Extracted data entries:
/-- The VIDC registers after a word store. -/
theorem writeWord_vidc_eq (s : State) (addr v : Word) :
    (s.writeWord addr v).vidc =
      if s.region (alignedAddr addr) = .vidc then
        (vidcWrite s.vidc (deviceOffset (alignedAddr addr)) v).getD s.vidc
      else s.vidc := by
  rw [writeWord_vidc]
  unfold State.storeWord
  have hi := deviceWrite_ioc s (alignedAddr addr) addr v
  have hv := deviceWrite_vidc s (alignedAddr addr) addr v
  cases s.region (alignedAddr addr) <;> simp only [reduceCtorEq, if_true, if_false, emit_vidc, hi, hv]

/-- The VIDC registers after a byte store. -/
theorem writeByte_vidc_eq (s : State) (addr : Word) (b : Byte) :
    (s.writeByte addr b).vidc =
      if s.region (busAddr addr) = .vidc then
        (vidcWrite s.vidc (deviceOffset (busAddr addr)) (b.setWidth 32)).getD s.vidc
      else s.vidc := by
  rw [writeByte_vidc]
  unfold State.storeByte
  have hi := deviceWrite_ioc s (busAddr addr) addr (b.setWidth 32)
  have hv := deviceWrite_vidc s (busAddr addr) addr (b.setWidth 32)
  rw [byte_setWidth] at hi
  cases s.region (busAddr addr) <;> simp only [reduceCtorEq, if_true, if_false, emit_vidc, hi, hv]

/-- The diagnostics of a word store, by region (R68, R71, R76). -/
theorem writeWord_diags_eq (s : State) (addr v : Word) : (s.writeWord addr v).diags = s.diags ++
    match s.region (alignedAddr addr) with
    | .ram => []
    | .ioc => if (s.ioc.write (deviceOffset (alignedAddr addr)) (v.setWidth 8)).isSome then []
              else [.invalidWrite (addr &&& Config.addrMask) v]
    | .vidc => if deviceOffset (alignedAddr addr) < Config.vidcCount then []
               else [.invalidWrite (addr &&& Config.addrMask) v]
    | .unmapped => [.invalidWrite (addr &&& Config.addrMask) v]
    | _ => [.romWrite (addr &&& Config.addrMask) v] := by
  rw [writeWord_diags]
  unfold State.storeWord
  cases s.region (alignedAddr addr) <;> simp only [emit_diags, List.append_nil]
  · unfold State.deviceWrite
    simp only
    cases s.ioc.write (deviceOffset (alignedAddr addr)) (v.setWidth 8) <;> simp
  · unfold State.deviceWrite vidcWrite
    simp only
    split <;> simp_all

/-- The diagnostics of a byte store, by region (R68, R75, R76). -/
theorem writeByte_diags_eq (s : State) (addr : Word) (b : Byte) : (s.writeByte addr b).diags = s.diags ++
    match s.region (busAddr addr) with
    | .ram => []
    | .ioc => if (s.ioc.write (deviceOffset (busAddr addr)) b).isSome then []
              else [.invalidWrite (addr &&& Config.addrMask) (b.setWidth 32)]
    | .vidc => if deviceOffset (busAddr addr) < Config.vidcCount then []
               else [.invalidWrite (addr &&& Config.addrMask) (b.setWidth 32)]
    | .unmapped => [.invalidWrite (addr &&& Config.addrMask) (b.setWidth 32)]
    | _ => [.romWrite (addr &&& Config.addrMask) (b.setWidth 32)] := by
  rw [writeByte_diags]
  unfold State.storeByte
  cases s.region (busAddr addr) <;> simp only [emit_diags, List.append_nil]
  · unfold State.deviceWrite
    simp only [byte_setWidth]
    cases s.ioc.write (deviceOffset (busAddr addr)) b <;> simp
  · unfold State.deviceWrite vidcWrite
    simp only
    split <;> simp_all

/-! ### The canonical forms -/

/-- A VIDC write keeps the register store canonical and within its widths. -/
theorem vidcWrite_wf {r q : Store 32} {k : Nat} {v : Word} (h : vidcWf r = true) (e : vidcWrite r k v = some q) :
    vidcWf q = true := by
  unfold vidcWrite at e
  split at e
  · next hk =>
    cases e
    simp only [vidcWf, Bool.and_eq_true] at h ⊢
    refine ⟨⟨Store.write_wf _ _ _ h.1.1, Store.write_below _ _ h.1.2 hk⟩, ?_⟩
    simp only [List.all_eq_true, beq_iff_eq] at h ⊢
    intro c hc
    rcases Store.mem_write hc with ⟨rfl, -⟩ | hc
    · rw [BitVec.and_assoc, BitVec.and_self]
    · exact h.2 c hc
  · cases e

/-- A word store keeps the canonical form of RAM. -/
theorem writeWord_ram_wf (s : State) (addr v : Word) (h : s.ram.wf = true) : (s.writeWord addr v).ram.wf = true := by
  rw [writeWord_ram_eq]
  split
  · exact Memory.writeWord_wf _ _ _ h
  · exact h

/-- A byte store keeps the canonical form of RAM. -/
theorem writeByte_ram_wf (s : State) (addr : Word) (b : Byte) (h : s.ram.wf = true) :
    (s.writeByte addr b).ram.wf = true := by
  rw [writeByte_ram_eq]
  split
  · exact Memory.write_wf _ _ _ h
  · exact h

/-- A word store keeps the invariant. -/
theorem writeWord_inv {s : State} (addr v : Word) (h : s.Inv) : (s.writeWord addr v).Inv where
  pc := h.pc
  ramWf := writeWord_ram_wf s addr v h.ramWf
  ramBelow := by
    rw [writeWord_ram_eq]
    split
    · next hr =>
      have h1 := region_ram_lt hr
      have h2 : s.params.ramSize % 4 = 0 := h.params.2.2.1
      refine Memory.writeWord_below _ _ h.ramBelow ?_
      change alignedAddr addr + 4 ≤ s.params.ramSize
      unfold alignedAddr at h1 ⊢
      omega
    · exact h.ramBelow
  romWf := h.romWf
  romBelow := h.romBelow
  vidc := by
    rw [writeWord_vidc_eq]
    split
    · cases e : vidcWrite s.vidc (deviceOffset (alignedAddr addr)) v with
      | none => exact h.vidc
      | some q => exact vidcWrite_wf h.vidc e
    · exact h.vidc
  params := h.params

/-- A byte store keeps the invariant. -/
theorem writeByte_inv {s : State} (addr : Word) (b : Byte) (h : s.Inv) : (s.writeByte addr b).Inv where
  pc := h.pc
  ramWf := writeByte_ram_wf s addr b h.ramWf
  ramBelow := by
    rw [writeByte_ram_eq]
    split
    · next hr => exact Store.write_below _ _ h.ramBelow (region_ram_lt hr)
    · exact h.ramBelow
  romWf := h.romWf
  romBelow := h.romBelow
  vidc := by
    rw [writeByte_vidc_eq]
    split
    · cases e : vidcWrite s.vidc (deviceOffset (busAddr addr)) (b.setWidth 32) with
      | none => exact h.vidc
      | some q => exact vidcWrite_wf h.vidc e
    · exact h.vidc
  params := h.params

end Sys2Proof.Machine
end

» Prompt
Each line of the entries that contains the word "match" should be listed.

» Your response
    match s.region (alignedAddr addr) with
    match s.region (busAddr addr) with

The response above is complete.